2. Op 6 januari 2018 om 11:17 uur heeft een parkeercontrole plaatsgevonden aan de [A ADRES] . De parkeercontroleur constateerde dat ten behoeve van eisers auto, een witte [A AUTOMERK] met kenteken [A KENTEKEN] , geen parkeerbelasting was voldaan en heeft vervolgens aan eiser een naheffingsaanslag parkeerbelasting opgelegd.
Geschil 3. In geschil is of de naheffingsaanslag terecht is opgelegd.
4. Eiser stelt dat hij in het bezit is van een parkeervergunning die geldig is vanaf 1 januari 2018. Eiser concludeert tot gegrondverklaring van het beroep, vernietiging van de uitspraak op bezwaar en herroeping van de naheffingsaanslag.
5. Verweerder stelt dat de parkeervergunning pas na het opleggen van de naheffingsaanslag is verlengd. Verweerder concludeert tot ongegrondverklaring van het beroep.
6. Voor het overige verwijst de rechtbank naar de gedingstukken.

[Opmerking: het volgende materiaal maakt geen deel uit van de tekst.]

/-- The new bytes of a plate whose write has begun. -/
def UnitSt.image : UnitSt → Nat
  | .sealing img => img
  | .writing img _ => img
  | .committed img => img
  | _ => 0

/-- Begun writes of a stopped command count as delivered, in order: their commits run on in the engine without it (R344). -/
def State.detachWrites (s : State) (t e : Nat) : List CUnit → State
  | [] => s
  | u :: r => match s.copyOf t e u.tag with
    | none => s.detachWrites t e r
    | some c =>
      if u.st.begun && c.stop == some 6 then
        (s.deliverLate t e c u.len (bits u.st.image (8 * ((cpDST c.d + u.off) % 4096)) (8 * u.len))).detachWrites t e r
      else s.detachWrites t e r

/-- The commands of a context on one engine stop at the drain limit (R344). -/
def State.drainEngine (s : State) (t slot e : Nat) : State :=
  let hit := fun c : Copy => c.slot == slot && c.began && !c.cut && (c.stop.isNone || c.stop == some 6)
  let s := s.stopCopies t e hit 6
  s.detachWrites t e ((s.burinAt t e).units.filter fun u => (s.burinAt t e).q.any fun c => hit c && c.tag == u.tag)

/-- DRAIN_LIMIT (R344): units that are not far enough are discarded, and commands that have begun end STOPPED. -/
def execDrainLimit (t slot : Nat) (s : State) : Host.Outcome State Fault Refusal :=
  if (s.ctxAt t slot).preStep ≠ 1 then .next s else .next ((s.drainEngine t slot 0).drainEngine t slot 1)

/-! ## The record (R338, R345 to R347) -/

/-- A copy as it goes on: its addresses and length past what it has delivered (R345, R348). -/
def Copy.rest (c : Copy) : Copy :=
  let d := c.d.toNat
  let n := c.doneb
  { c with
    d := BitVec.ofNat 512 (setBits (setBits (setBits d 0 64 (bits d 0 64 + n)) 64 64 (bits d 64 64 + n)) 128 24 (bits d 128 24 - n)),
    began := false, next := 0, doneb := 0, base := c.base + n, err := 0, walk := 0, pout := 0, fpn := 0, stop := none, fin := false,
    phase := 0, stall := none }

/-- A reissue entry (R345). -/
def Copy.entry (c : Copy) (name : BitVec 32) : Nat :=
  setBits c.rest.d.toNat 448 64 (name.toNat + (if c.began then 6 else 1) * 2 ^ 32 + (c.base + c.doneb) % 2 ^ 24 * 2 ^ 40)

/-- A copy put in its place among others, in acceptance order. -/
def insertCopy (c : Nat × Copy) : List (Nat × Copy) → List (Nat × Copy)
  | [] => [c]
  | x :: r => if (x.2.tag - c.2.tag).toNat < 2 ^ 31 ∧ x.2.tag ≠ c.2.tag then c :: x :: r else x :: insertCopy c r

/-- The copies to accept again of one engine, in acceptance order. -/
def Member.copies (m : Member) (e : Nat) : List (Nat × Copy) :=
  (m.reissue.filter fun x => x.1 == e).foldl (fun l c => insertCopy c l) []

/-- The Burin part of an engine (R345): statuses oldest first (DEDUCED, log 44). -/
def burinPart (c : Ctx) (m : Member) (e : Nat) : Nat :=
  let l := m.copies e
  ofElems 16 (((c.kept.getD e []).reverse).map fun k => k.tag.toNat + k.status.toNat * 2 ^ 64) +
  (c.crc.getD e 0).toNat * 2 ^ (8 * 0x100) + l.length * 2 ^ (8 * 0x108) +
  ofElems 64 (l.map fun x => x.2.entry (c.firstTag e x.2.tag)) * 2 ^ (8 * 0x200)

/-- A matrix command as an entry of 256 bytes (R347; DEDUCED, log 45). -/
def MKind.entry : MKind → Nat
  | .go d _ _ => d.toNat
  | .clr off len z => off + len * 2 ^ 64 + ofBool z * 2 ^ 128
  | .wb d _ => d.toNat

/-- The matrix part (R347). -/
def matrixPart (c : Ctx) (m : Member) : Nat :=
  let lead := match m.mx.head? with
    | some x => x.began
    | none => false
  let f := (m.mx.head?).getD { seq := 0, slot := 0, kind := .clr 0 0 false }
  let i := fun k => f.idx.getD k 0 % 2 ^ 16
  c.shadow.toNat + c.split.toNat * 2 ^ (8 * 0x100) + (c.mflags.toNat * 2 ^ 32 + c.merr.toNat * 2 ^ 40) * 2 ^ (8 * 0x140) +
  ((if lead then f.seq.toNat + f.row % 2 ^ 10 * 2 ^ 32 + 2 ^ 63 else 0) + m.mx.length % 8 * 2 ^ 48) * 2 ^ (8 * 0x148) +
  (if lead then (i 0 + i 1 * 2 ^ 16 + i 2 * 2 ^ 32 + i 3 * 2 ^ 48) * 2 ^ (8 * 0x150) + (i 4 + i 5 * 2 ^ 16) * 2 ^ (8 * 0x158) else 0) +
  ofElems 256 (m.mx.map fun x => x.kind.entry) * 2 ^ (8 * 0x200)

/-- Offsets 0x1400 to 0x6FFF of a pre-emption record, and its poison marks (R338). -/
def restImage (s : State) (t slot : Nat) (c : Ctx) (m : Member) (parked : List Nat) : Nat × Nat :=
  let x := s.tileAt t
  let put := fun (off v : Nat) => v * 2 ^ (8 * (off - 0x1400))
  (put 0x1400 (ofElems 8 ((List.range 64).map fun i => (userRead c x.raflags x.cycle s.time t i).toNat)) +
   put 0x1600 (ofElems 8 (c.hsS.map (·.v.toNat))) + put 0x1640 (ofElems 32 (c.hsP.map (·.toNat))) +
   put 0x1700 (ofElems 8 ((List.range 32).map fun i => (supRead c x slot i).toNat)) +
   put 0x1800 (matrixPart c m) + put 0x2000 (burinPart c m 0) + put 0x2C00 (burinPart c m 1) +
   put 0x3800 (parked.map fun i => 2 ^ i).sum + put 0x4000 (ofElems 256 (c.v.map (·.v.toNat))) +
   put 0x6000 (ofElems 64 (c.recs.map (·.toNat))),
   ofBools (c.hsS.map (·.p)) * 2 ^ 64 + ofElems 4 (c.v.map (·.p.toNat)) * 2 ^ 1408)

/-- The entries that a context parks: every one whose OWNER it is (R346). -/
def Tile.toPark (x : Tile) (slot : Nat) : List Nat := (x.rmap.zipIdx.filter fun e => entOWNER e.1 == slot).map (·.2)

/-- The front part of a pre-emption record (R338, R339). -/
def State.preFront (s : State) (t slot : Nat) (c : Ctx) : Front :=
  let r := c.resume.getD { done := 0, snap := snapOf c (s.snapWords t slot) 0, lmask := 0, npc := none }
  { kind := 2, done := r.done, npc := r.npc, cause := c.cause, faddr := c.faddr, lmask := r.lmask, snap := r.snap, bpc := c.pc,
    nest := c.mode }

/-- Nothing of a stopped context is under way: its results have arrived, its accesses and its signals are applied, its matrix commands and copies are
over (R343 steps 2 to 4). -/
def State.drained (s : State) (t slot : Nat) (c : Ctx) : Bool :=
  let x := s.tileAt t
  c.held.isNone && !c.pending && !(s.mesh.any fun r => r.tile == t && r.slot == slot) && !(s.sigs.any fun r => r.isFrom t slot) &&
  !(x.mq.any fun m => m.slot == slot) && !(x.burin.any fun b => b.q.any fun q => q.slot == slot)

/-- PROOF_RECORD_WRITE (R336, R343 steps 5 and 6, R346): the record is written, the context's entries are parked, and its slot and
registers are free; a save area that fails R337 is a proof fault. -/
def execProofRecordWrite (t slot : Nat) (s : State) : Host.Outcome State Fault Refusal :=
  match s.ctx? t slot with
  | none => .next s
  | some c =>
    if c.preStep ≠ 1 ∨ c.stopped ∨ !s.drained t slot c then .next s
    else
      let x := s.tileAt t
      if !saveAreaOk x slot c then
        let k := s.fresh
        .next (k.2.proofFault t slot (Config.proofCause k.1).toNat)
      else match (s.gangOf c.gang).bind fun g => g.members.find? fun m => m.isAt t slot with
        | none => .next s
        | some m =>
          let parked := x.toPark slot
          let im := restImage s t slot c m parked
          let s := s.writeFront t slot (if c.mode then 0x7000 else 0) (s.preFront t slot c)
          let s := s.storeDws (proofKey t x c 0x1400) ((0x7000 - 0x1400) / 8) im.1 im.2
          let s := s.modTile t fun x => { x with rmap := parked.foldl (fun l i => updAt (fun e => entSet e 59 true) i l) x.rmap }
          .next ((s.modMember t slot fun m =>
            { m with saved := some { c with preState := 0, preReq := false, preStep := 0, events := 0, chPend := 0 } }).freeCtx t slot)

Beoordeling van het geschil
7. Artikel 2 van de Verordening op de heffing en de invordering van parkeerbelastingen 2018 van de gemeente Zaanstad (hierna: de Verordening) luidt als volgt:
“Onder de naam van parkeerbelastingen worden de volgende belastingen geheven:
a. een belasting ter zake van het parkeren van een voertuig op een bij dan wel krachtens deze verordening in de daarin aangewezen gevallen door het college van burgemeester en wethouders te bepalen plaats, tijdstip en wijze;
b. een belasting ter zake van een van gemeentewege verleende vergunning voor het parkeren van een voertuig op de in die vergunning aangegeven plaats en wijze.”
8. Gelet op het arrest van de Hoge Raad van 17 december 1997, ECLI:NL:HR:1997:AA3336, is de a-belasting niet verschuldigd, indien wordt geparkeerd met een vergunning waarvoor de b-belasting is voldaan. Uit het stelsel van de Verordening blijkt dat, indien de b-belasting niet of niet-tijdig is voldaan of indien niet overeenkomstig de aan de vergunning verbonden voorwaarden is geparkeerd, voor het parkeren de
a-belasting is verschuldigd.
9. De rechtbank stelt vast, en tussen partijen is ook niet in geschil, dat de auto van eiser stond geparkeerd op een plaats en tijdstip waarvoor parkeerbelasting was verschuldigd. Voorts is niet in geschil dat de parkeerbelasting niet was voldaan door middel van het in werking stellen van de aanwezige parkeerapparatuur. Ook is niet in geschil dat eiser de parkeervergunning voor het jaar 2018 op 8 januari 2018 heeft verlengd en pas nadien heeft betaald.
10. De rechtbank overweegt dat uit de door eiser overgelegde afdruk van de website van de gemeente Zaanstad weliswaar volgt dat zijn parkeervergunning geldig is vanaf 1 januari 2018, maar dat hij deze pas op 8 januari 2018 heeft verlengd. Aan een parkeervergunning kunnen geen rechten worden ontleend voor de tijd voorafgaande aan de aanvraag van de vergunning en de betaling van de daarvoor verschuldigde belasting.
11. Nu eiser de onder b van artikel 2 van de Verordening bedoelde belasting op het tijdstip van het opleggen van de naheffingsaanslag nog niet had voldaan, beschikte hij op dat moment niet over een geldige parkeervergunning. Hij was dan ook gehouden voor het parkeren van zijn auto de onder a van artikel 2 van de Verordening bedoelde belasting te voldoen en omdat hij dat niet heeft gedaan, is de naheffingsaanslag op goede gronden opgelegd.
12. Gelet op het vorenoverwogene dient het beroep ongegrond te worden verklaard.
Proceskosten
13. Voor een proceskostenveroordeling bestaat geen aanleiding.